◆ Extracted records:
----------------------------------------

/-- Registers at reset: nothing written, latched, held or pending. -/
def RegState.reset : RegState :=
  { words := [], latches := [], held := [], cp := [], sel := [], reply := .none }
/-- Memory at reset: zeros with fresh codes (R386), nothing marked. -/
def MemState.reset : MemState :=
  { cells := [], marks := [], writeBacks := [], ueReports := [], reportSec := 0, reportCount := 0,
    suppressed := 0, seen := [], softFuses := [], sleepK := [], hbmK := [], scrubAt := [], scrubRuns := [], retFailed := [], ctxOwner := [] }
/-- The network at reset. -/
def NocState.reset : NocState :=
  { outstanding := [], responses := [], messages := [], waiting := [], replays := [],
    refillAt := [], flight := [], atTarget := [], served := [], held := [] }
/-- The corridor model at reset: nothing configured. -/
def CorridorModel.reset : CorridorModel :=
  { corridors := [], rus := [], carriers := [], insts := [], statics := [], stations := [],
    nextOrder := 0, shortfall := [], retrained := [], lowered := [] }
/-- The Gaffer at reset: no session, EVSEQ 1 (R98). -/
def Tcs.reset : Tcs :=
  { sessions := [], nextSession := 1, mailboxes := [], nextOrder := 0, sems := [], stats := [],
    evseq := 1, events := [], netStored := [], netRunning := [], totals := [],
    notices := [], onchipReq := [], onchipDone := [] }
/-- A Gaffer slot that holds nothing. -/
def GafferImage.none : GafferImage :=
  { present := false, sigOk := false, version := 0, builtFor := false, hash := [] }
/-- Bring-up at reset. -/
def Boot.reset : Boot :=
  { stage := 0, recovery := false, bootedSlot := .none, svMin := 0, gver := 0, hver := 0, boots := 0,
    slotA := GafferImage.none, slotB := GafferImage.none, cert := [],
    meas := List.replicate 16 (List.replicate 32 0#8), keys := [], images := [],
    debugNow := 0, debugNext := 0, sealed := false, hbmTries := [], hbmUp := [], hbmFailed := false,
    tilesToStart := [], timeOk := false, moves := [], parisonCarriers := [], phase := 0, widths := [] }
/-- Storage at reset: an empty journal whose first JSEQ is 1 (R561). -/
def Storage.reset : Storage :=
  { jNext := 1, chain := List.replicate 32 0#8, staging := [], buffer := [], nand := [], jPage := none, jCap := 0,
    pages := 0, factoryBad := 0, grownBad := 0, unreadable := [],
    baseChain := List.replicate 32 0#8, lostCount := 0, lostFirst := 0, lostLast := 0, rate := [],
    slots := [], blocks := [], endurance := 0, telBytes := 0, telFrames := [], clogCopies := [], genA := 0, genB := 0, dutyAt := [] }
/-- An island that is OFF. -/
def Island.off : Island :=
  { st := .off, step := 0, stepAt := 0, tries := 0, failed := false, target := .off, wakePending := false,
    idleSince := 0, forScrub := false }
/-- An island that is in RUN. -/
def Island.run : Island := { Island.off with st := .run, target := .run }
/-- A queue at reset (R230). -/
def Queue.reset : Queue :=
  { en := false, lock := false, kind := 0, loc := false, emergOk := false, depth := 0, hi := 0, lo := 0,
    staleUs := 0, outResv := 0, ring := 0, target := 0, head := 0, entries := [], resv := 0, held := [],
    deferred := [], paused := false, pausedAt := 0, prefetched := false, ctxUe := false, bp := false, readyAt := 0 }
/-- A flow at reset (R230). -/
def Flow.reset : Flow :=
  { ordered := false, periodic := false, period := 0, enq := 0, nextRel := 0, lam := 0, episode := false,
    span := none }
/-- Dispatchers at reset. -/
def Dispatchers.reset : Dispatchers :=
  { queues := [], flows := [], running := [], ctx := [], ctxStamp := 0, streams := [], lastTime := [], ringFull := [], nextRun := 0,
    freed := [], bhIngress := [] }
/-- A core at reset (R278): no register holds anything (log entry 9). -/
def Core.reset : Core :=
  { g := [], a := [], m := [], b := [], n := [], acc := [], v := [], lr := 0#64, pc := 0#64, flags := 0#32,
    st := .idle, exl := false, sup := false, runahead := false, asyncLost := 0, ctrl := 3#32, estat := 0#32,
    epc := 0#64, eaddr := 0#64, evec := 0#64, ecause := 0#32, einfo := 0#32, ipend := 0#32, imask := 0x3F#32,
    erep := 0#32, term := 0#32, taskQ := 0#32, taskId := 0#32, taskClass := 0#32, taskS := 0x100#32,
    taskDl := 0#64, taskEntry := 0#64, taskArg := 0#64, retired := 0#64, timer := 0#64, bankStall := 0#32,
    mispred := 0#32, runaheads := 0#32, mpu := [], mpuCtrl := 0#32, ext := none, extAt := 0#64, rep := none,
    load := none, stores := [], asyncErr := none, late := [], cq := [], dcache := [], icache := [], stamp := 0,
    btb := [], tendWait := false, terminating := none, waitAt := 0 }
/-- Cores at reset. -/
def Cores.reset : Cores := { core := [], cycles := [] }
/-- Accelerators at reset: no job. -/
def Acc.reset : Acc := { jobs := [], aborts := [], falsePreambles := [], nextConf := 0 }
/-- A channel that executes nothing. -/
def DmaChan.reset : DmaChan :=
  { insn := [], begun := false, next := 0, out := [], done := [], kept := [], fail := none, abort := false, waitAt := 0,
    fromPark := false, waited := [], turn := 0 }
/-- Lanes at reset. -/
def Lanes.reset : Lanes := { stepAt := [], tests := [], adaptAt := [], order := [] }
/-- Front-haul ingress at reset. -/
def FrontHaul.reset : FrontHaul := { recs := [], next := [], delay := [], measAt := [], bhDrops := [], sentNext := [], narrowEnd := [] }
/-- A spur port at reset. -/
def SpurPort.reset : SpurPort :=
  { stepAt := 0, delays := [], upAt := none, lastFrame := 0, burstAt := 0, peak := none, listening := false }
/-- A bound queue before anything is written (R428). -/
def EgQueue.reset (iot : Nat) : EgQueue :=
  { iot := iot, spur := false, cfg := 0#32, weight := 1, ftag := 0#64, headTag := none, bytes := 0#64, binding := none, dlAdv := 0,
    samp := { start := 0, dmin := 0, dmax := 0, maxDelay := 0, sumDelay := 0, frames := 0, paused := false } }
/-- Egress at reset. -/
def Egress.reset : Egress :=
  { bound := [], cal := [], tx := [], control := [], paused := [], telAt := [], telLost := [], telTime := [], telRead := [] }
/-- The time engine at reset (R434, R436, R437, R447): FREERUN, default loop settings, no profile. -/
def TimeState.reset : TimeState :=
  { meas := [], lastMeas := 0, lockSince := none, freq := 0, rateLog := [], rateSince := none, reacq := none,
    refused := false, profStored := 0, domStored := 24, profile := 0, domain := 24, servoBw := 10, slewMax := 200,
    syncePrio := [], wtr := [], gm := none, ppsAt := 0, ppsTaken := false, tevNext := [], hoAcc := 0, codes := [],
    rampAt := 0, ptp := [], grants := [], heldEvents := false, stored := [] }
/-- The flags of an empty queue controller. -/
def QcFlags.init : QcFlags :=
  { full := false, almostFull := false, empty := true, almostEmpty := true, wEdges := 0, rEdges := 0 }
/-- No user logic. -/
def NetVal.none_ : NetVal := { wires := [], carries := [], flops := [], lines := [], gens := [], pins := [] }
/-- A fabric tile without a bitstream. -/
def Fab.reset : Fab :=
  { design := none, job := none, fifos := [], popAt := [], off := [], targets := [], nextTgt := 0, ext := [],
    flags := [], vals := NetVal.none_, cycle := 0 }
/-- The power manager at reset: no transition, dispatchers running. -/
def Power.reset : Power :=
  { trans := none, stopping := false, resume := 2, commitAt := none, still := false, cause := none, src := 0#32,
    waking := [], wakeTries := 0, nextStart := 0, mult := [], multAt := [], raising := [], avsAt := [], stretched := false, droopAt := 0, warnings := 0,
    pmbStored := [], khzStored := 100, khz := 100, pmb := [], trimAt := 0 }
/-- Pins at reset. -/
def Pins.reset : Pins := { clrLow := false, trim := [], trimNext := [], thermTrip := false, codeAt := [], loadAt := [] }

----------------------------------------

◆ Instructions to follow:
Return only the part of the records above that opens with the line containing "a bitstream. -/" and closes with the line containing "def Power.reset : Power", ends included.

◆ Result of the task:
/-- A fabric tile without a bitstream. -/
def Fab.reset : Fab :=
  { design := none, job := none, fifos := [], popAt := [], off := [], targets := [], nextTgt := 0, ext := [],
    flags := [], vals := NetVal.none_, cycle := 0 }
/-- The power manager at reset: no transition, dispatchers running. -/
def Power.reset : Power :=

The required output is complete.